··· Material for this exercise

-- ==== Sys2Proof/Laws/PerInstr.lean ====
section
/-! SUPPORT. For each instruction of a pipe, the codepoint maps of spec/05 R103 and R104 give it back from the codepoint
that the encoder writes; for each step of another agent, that no word stands for it. -/

namespace Sys2Proof.Laws.Codepoint

/-- The codepoint that the encoder gives an instruction fits the opcode field and names the instruction again, when
the sub-operation that shares the codepoint agrees. -/
def Statement (i : Instr) : Prop :=
  ∀ info, i.info = some info →
    info.op < 512 ∧ (i.subOpAgrees = true → codepointInstr info.uniform info.op info.fields = some i)

/-- An instruction of a pipe satisfies the statement when its codepoint is small and maps to it. -/
theorem pipe {i : Instr} {info : Info} (hi : i.info = some info) (ho : decide (info.op < 512) = true)
    (hc : i.subOpAgrees = true → codepointInstr info.uniform info.op info.fields = some i) : Statement i := by
  intro j hj
  obtain rfl : info = j := by simpa [hi] using hj
  exact ⟨of_decide_eq_true ho, hc⟩

/-- A step of another agent has no word. -/
theorem agent {i : Instr} (hi : i.info = none) : Statement i := by
  intro j hj
  simp [hi] at hj
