/-- Messages of 1,024 and 1,025 bytes to an open session and to one that is not; addresses on and off 4 bytes. -/
theorem witness_WheyWords :
    ([.wsend (wd 0 zr r4 (sp 0x61) (field .main 8) 0),
      .wrecv (wd 0 r4 r4 (sp 0x61) (field .main 8) 0)].all fun i => issues i (at_ i (fun s => qr 8 0x04000000#32 { s with sessions := [(0, { Session.closed with ctx := 1, state := 2 })] })) (fun s c => decide (4 ≤ uC s c / 65536) && decide (uC s c / 65536 ≤ 1024) && decide (uC s c / 65536 % 4 = 0) && s.wheyOpen c.key (uC s c % 65536) && (address s c 0).toNat % 4 == 0)) = true
    ∧ ([.wsend (wd 0 zr r4 (sp 0x61) (field .main 8) 2),
      .wrecv (wd 0 r4 r4 (sp 0x61) (field .main 8) 2)].all fun i => issues i (at_ i (fun s => qr 8 0x04000000#32 { s with sessions := [(0, { Session.closed with ctx := 1, state := 2 })] })) (fun s c => !olderFaults s c && decide (4 ≤ uC s c / 65536) && decide (uC s c / 65536 ≤ 1024) && decide (uC s c / 65536 % 4 = 0) && s.wheyOpen c.key (uC s c % 65536) && (address s c 0).toNat % 4 != 0)) = true
    ∧ ([.wsend (wd 0 zr r4 (sp 0x61) (field .main 8) 0)].all fun i => issues i (at_ i (fun s => qr 8 0x04010000#32 { s with sessions := [(0, { Session.closed with ctx := 1, state := 2 })] })) (fun s c => !olderFaults s c && !(decide (4 ≤ uC s c / 65536) && decide (uC s c / 65536 ≤ 1024) && decide (uC s c / 65536 % 4 = 0)))) = true
    ∧ ([.wsend (wd 0 zr r4 (sp 0x61) (field .main 8) 0),
      .wrecv (wd 0 r4 r4 (sp 0x61) (field .main 8) 0)].all fun i => issues i (at_ i (qr 8 0x04000000#32)) (fun s c => !olderFaults s c && decide (4 ≤ uC s c / 65536) && decide (uC s c / 65536 ≤ 1024) && decide (uC s c / 65536 % 4 = 0) && !s.wheyOpen c.key (uC s c % 65536))) = true
    ∧ ([.wpoll (wd 0 r4 zr zr r4 0)].all fun i => issues i (at_ i id) (fun s c => !olderFaults s c && !s.wheyOpen c.key (uC s c % 65536))) = true
    ∧ ([.wpoll (wd 0 r4 zr zr r4 0)].all fun i => issues i (at_ i (fun s => { s with sessions := [(0, { Session.closed with ctx := 1, state := 2, inbox := [[1#8, 2#8]] })] })) (fun s c => s.wheyOpen c.key (uC s c % 65536))) = true := by
  decide +kernel

/-- Timers 7 and 8. -/
theorem witness_Timers :
    ([.tmrRead (wd 0 r4 zr zr zr 0)].all fun i => issues i (at_ i id) yes) = true
    ∧ ([.tmrSet (wd 8 zr im r4 zr 7),
      .tmrCancel (wd 24 zr im zr zr 7),
      .tmrWait (wd 16 zr im zr zr 7)].all fun i => issues i (at_ i id) (fun s c => decide (uA s c < 8))) = true
    ∧ ([.tmrSet (wd 8 zr im r4 zr 8),
      .tmrCancel (wd 24 zr im zr zr 8),
      .tmrWait (wd 16 zr im zr zr 8)].all fun i => issues i (at_ i id) (fun s c => !olderFaults s c && decide (8 ≤ uA s c))) = true := by
  decide +kernel

/-- Words of a command core that issue, a QFREE of a lock it holds and of one it does not. -/
theorem witness_CommandWords :
    ([.evtake (wd 0 r4 zr zr zr 0),
      .evpost (wd 0 zr r4 zr zr 0),
      .qlock (wd 0 zr r4 zr zr 0)].all fun i => issues i (at_ i id) yes) = true
    ∧ ([.qfree (wd 0 zr r4 zr zr 0)].all fun i => issues i (at_ i (fun s => { s with qlocks := [(0, s.cur.group)] })) (fun s c => mapGet? s.qlocks (uA s c % 256) == some c.key)) = true
    ∧ ([.qfree (wd 0 zr r4 zr zr 0)].all fun i => issues i (at_ i id) (fun s c => !olderFaults s c && mapGet? s.qlocks (uA s c % 256) != some c.key)) = true := by
  decide +kernel

/-- TRAP of 0xFFFF and 0x10000, breakpoints, YIELD of 1,024 and 1,025, and ERET and HALT in handler mode and outside
it, HALT on the circuit processor and a command core. -/
theorem witness_SystemWords :
    ([.trap (wd 0 zr im zr zr 65535),
      .utrap (wd 0 zr im zr zr 65535)].all fun i => issues i (at_ i id) (fun s c => decide (firstA s c < 65536))) = true
    ∧ ([.trap (wd 0 zr im zr zr 65536),
      .utrap (wd 0 zr im zr zr 65536)].all fun i => issues i (at_ i id) (fun s c => !olderFaults s c && decide (65536 ≤ firstA s c))) = true
    ∧ ([.bkpt (wd 0 zr zr zr zr 0),
      .ubkpt (wd 0 zr zr zr zr 0)].all fun i => issues i (at_ i id) yes) = true
    ∧ ([.yield (wd 0 zr im zr zr 1024),
      .uyield (wd 0 zr im zr zr 1024)].all fun i => issues i (at_ i id) (fun s c => decide (firstA s c ≤ 1024))) = true
    ∧ ([.yield (wd 0 zr im zr zr 1025),
      .uyield (wd 0 zr im zr zr 1025)].all fun i => issues i (at_ i id) (fun s c => !olderFaults s c && decide (1024 < firstA s c))) = true
    ∧ ([.eret (wd 0 zr zr zr zr 0),
      .halt (wd 0 zr zr zr zr 0)].all fun i => issues i (at_ i handling) (fun s c => (s.group c.key).trap.hm)) = true
    ∧ ([.eret (wd 0 zr zr zr zr 0),
      .halt (wd 0 zr zr zr zr 0)].all fun i => issues i (at_ i id) (fun s c => !olderFaults s c && !(s.group c.key).trap.hm)) = true
    ∧ ([.halt (wd 0 zr zr zr zr 0)].all fun i => issues i (at_ i (onEngine .circuit)) (fun s c => (s.group c.key).engine == .circuit)) = true
    ∧ ([.halt (wd 0 zr zr zr zr 0)].all fun i => issues i (at_ i (onEngine .command)) (fun s c => (s.group c.key).engine == .command)) = true := by
  decide +kernel
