/-! ## Memory -/

/-- Every hypothesis of `Ready` and `OneAccess`. -/
def readyOne (s : State) (o : Op) : Bool :=
  mapGet? s.ops 7 == some o && decide (o.due ≤ s.now) && o.ackLost == none && (mapGet? s.groups o.group).isSome
    && decide (o.group < 0x4060) && o.walked && s.mayPerform o && s.reds.isEmpty && o.left
    && match o.acc with
      | [a] => !a.skip && s.missingAcks o a == 0#8 && s.forwarded o a == none && !s.parksAt o 0x2000 && !s.storeWaits 7 && a.pa == some 0x2000#52 && !s.inTx o a.lane && !s.poisoned.contains (lineOf 0x2000)
          && placeOf s 0x2000 == .near
      | _ => false

/-- No slice's line is needed: no byte is held over its home. -/
def cold (s : State) : Bool := s.dirty.isEmpty && s.l1.all fun c => c.2.isEmpty

/-- The word at 0x2000 as memory has it. -/
def with2000 (bs : List Byte) (s : State) : State := { s with mem := memSetAll s.mem 0x2000 bs }

/-- The latest bytes at 0x2000. -/
def at2000 (s : State) : List Byte := (List.range 4).map fun i => s.latestByte (0x2000 + i)

/-- A load binds what stands there, an atomic that has been applied the value it took. -/
theorem witness_LoadsBind :
    (let s := with2000 [1#8, 2#8, 3#8, 4#8] (flying (op1 (.load false none 0) [acc1 0#128] [res1]) base)
    (readyOne s (op1 (.load false none 0) [acc1 0#128] [res1]) && cold s
      && after (.variableOpComplete 7) s fun t => t.ops.isEmpty && at2000 t == at2000 s
        && laneOf (vget (t.group 0).o 3 (Vector.replicate 32 0#32)) 0 == 0x04030201#32) = true)
    ∧ (let a : Access := { acc1 0#128 with bound := true, val := 9#128 }
    let o := op1 (.atom .add .ga .package 1) [a] [res1]
    (readyOne (flying o base) o && after (.variableOpComplete 7) (flying o base) fun t => t.ops.isEmpty
      && laneOf (vget (t.group 0).o 3 (Vector.replicate 32 0#32)) 0 == 9#32) = true) := by
  decide +kernel

/-- An EF and a GA store: who sees them. -/
theorem witness_StoresPerform :
    ([StoreMode.ef, .ga].all fun m =>
      let o := op1 (.store m none) [acc1 0x04030201#128] []
      let s := flying o base
      readyOne s o && cold s && s.log.all (fun r => !overlaps r.pa r.bytes.length 0x2000 4)
        && after (.variableOpComplete 7) s fun t => t.ops.isEmpty && at2000 t == [1#8, 2#8, 3#8, 4#8]
          && t.viewByte 0 0x2000 == 1#8 && t.viewByte 1 0x2000 == (if m = .ga then 1#8 else 0#8)) = true := by
  decide +kernel

/-- An atomic add; a compare-and-swap that fails; a reduction's entry that drains alone. -/
theorem witness_AtomicsApply :
    (let o := op1 (.atom .add .ga .package 1) [acc1 5#128] [res1]
    let s := with2000 [255#8, 0#8, 0#8, 0#8] (flying o base)
    (readyOne s o && cold s && after (.homeAtomicApply 7) s fun t => at2000 t == [4#8, 1#8, 0#8, 0#8]) = true)
    ∧ (let o := op1 (.atom .cas .ga .package 0) [acc1 5#128] [res1]
    let s := with2000 [255#8, 0#8, 0#8, 0#8] (flying o base)
    (readyOne s o && cold s && (atomic .cas 0 (numberAt s.latestByte 0x2000 4) 5#128).isNone
      && after (.homeAtomicApply 7) s fun t => at2000 t == at2000 s) = true)
    ∧ (let r : RedEntry := ⟨0x2000, .add, 1, [5#64], .ga, 0, 0, 0⟩
    let s := with2000 [255#8, 0#8, 0#8, 0#8] { base with reds := [r] }
    (decide (r.due ≤ s.now) && placeOf s 0x2000 == .near && cold s && !s.poisoned.contains (lineOf 0x2000)
      && s.log.all (fun r => !r.parked) && (atomic .add 1 (numberAt s.latestByte 0x2000 4) 5#128).isSome
      && after (.redEntryDrain 0x2000#52) s fun t => t.reds.isEmpty && at2000 t == [4#8, 1#8, 0#8, 0#8]) = true) := by
  decide +kernel

/-- A store that only its own die has seen. -/
def unseen : State := { base with log := [⟨0x2000, [7#8], 1#8, [(1, 900)], 3, true⟩] }

theorem witness_VisibilityIsLatest : SlicesHoldDirty unseen ∧ (∀ r ∈ unseen.log, r.parked = false) ∧ unseen.viewByte 1 0x2000 ≠ unseen.latestByte 0x2000
    ∧ (unseen.showAll fun _ => true).viewByte 1 0x2000 = unseen.latestByte 0x2000 := by
  refine ⟨fun x h => ?_, ?_⟩
  · cases h
  · decide +kernel

/-- The group's context bound to a context of peer 1, which the fabric reaches. -/
def bound (s : State) : State := ctx1 (fun x => { x with binds := [(1, 1)] }) (reach s)
where
  /-- A live stripe to peer 1. -/
  reach (s : State) : State :=
    { s with ports := [(0, { Port.reset with state := 3, peerPkg := 1#6 })], peerLinks := [(1, { PeerLink.idle with stripe := [0] })] }

/-- Remote operations at a peer that accepts, and at one that refuses. -/
theorem witness_RemoteOperations :
    (let o := op1 .rst [{ acc1 0x04030201#128 with pa := none, peer := some 1 }] []
    let s := bound (flying o base)
    (s.bindingOf (s.group 0).ctx 1 == some 1 && s.reachable 1 && after (.remoteRequestAtPeer 7 true) s fun t =>
      t.ops.isEmpty && t.peerBytes 1 1 0x2000#80 4 == [1#8, 2#8, 3#8, 4#8]) = true)
    ∧ (let o := op1 .rld [{ acc1 0#128 with pa := none, peer := some 1 }] [res1]
    let s := bound (flying o base)
    (s.bindingOf (s.group 0).ctx 1 == some 1 && s.reachable 1 && s.peerPoison.isEmpty
      && after (.remoteRequestAtPeer 7 true) s fun t => t.peers == s.peers) = true)
    ∧ (let o := op1 .rld [{ acc1 0#128 with pa := none, peer := some 1 }] [res1]
    (o.kind.remote && o.left && after (.remoteRequestAtPeer 7 false) (flying o base) fun t =>
      t == (flying o base).haltTeam 0 0x0131#16) = true) := by
  decide +kernel
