-- ==== Sys2Proof/Syntax.lean ====
section
/-!
DEFINITION. The commands of the block: one constructor per row of spec/opcode_table.json, in the table's order, with the
operands that the row's event brings from outside, and the types of those operands. The docstring of a constructor is the
row's summary and rule.
-/

namespace Sys2Proof

/-- Levels of Table 13-1, with the VM number of a normal-world supervisor or user level (spec/13 R393). -/
inductive Level where
  | monitor
  | secure
  | hypervisor
  | vm (v : Fin 16)
  deriving DecidableEq, Repr

/-- Who makes an access: the agent identifier of Table 12-2, the level, and the width of the access in bytes (R33). -/
structure Access where
  agent : Nat
  level : Level
  size : Nat
  deriving DecidableEq, Repr

/-- What a write to a register without a row of its own goes to: a register of a page, or a register of the writing core (a word
of its send port, its world latch, VM register, a deadline timer, its execution quantum, the event that one of its counters counts; spec/12 R377, R381,
R383, spec/13 R393). -/
inductive RegTarget where
  | page (addr : Nat) (v : Word)
  | sendWord (k : Fin 16) (v : Word)
  | worldLatch (normal : Bool)
  | vmRegister (vmNo : Fin 16)
  | deadline (secure : Bool) (due : Option Nat)
  | quantum (n : Nat)
  | eventSelect (k : Fin 6) (event : Fin 256)
  deriving DecidableEq, Repr

/-- A master's priority vector as an Announce carries it (IEEE 802.1AS-2020 clause 10, spec/03 Table 03-2): priority1, clock
class, accuracy, variance, priority2, grandmaster identity, steps removed, source port identity. Lower is better. -/
structure PtpVector where
  priority1 : Nat
  clockClass : Nat
  accuracy : Nat
  variance : Nat
  priority2 : Nat
  gmIdentity : Nat
  stepsRemoved : Nat
  sourcePort : Nat
  deriving DecidableEq, Repr

/-- PTP message kinds that an instance sends at an interval (spec/03 Table 03-2). -/
inductive PtpMessage where
  | sync
  | pdelay
  | announce
  deriving DecidableEq, Repr

/-- Kinds of plate announcement (spec/03 R93, spec/10 Table 10-5). -/
inductive AnnKind where
  | boundary
  | correction
  | reindex
  deriving DecidableEq, Repr

/-- A port of a PTP instance (spec/03 R71). -/
structure PtpPort where
  inst : Fin 4
  port : Fin 31
  deriving DecidableEq, Repr

/-- When an edge at a pin falls: the clocks up to it and the sampling phase of the 250 MHz clock, one of eight, that
catches it (spec/01 R31). -/
structure Instant where
  clocks : Nat
  phase : Fin 8
  deriving DecidableEq, Repr

/-- The clocks up to an event and how long before it, in 0.25 ns units, its stamped instant lay (spec/04 R141, spec/06 R221). -/
structure Elapsed where
  clocks : Nat
  age : Nat
  deriving DecidableEq, Repr

/-- A frame as a port receives it: its octets from the destination address up to the FCS (excluded), whether the FCS and
the reassembly of fragments are good, the egress queues whose tail frame begins transmission in the clock of an
eviction (spec/05 R159), and how long ago its start delimiter crossed the MAC boundary, in 0.25 ns units (spec/04 R141). -/
structure RxFrame where
  octets : List Nat
  fcsOk : Bool
  asmOk : Bool
  starting : List Nat
  age : Nat
  deriving DecidableEq, Repr

/-- The three selection tables (spec/04 R125). -/
inductive SelKind where
  | lag
  | spl
  | gwe
  deriving DecidableEq, Repr

/-- The pages with an access window (spec/04 Table 04-9, spec/05, spec/06 Table 06-11). -/
inductive TaPage where
  | fdb (i : Fin 2)
  | strm (i : Fin 2)
  | frer
  | buf
  | gwc
  deriving DecidableEq, Repr

/-- A frame of a CAN or LIN bus: format (0 CC, 1 FD, 2 XL), extended identifier, remote request, bit-rate switch, identifier
(base and XL priority identifiers in bits 28:18; a LIN identifier in bits 5:0), data, and the XL fields. -/
structure BusFrame where
  fmt : Nat
  ide : Bool
  rtr : Bool
  brs : Bool
  ident : Nat
  data : List Nat
  sdt : Nat
  vcid : Nat
  sec : Bool
  af : Nat
  deriving DecidableEq, Repr

/-- A bus error as ISO 11898-1 classifies it: its code as CX_PSR shows it (1 stuff, 2 form, 3 ack, 4 bit 1, 5 bit 0, 6 CRC),
whether it lies in the data phase, whether the controller was transmitting, whether a receiver counts it by 8, whether the frame is a
CAN XL frame, the delay measured in a transmitted frame (1.25 ns; none where the error came before the measurement, some none where no
edge came), and the time since the start of the frame in 0.25 ns units. -/
structure CanError where
  code : Fin 7
  dataPhase : Bool
  transmitting : Bool
  heavy : Bool
  xl : Bool
  tdc : Option (Option Nat)
  age : Nat
  deriving DecidableEq, Repr

/-- Errors of a LIN frame that its octets do not show (spec/06 R214). -/
inductive LinError where
  | bit
  | framing
  | sync
  deriving DecidableEq, Repr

······

▸ **Task instructions**:
Search the lines above for the string "left" and copy each line that has it.

▸ **Solution to this exercise**:
    && decide (o.group < 0x4060) && o.walked && s.mayPerform o && s.reds.isEmpty && o.left
    (o.kind.remote && o.left && after (.remoteRequestAtPeer 7 false) (flying o base) fun t =>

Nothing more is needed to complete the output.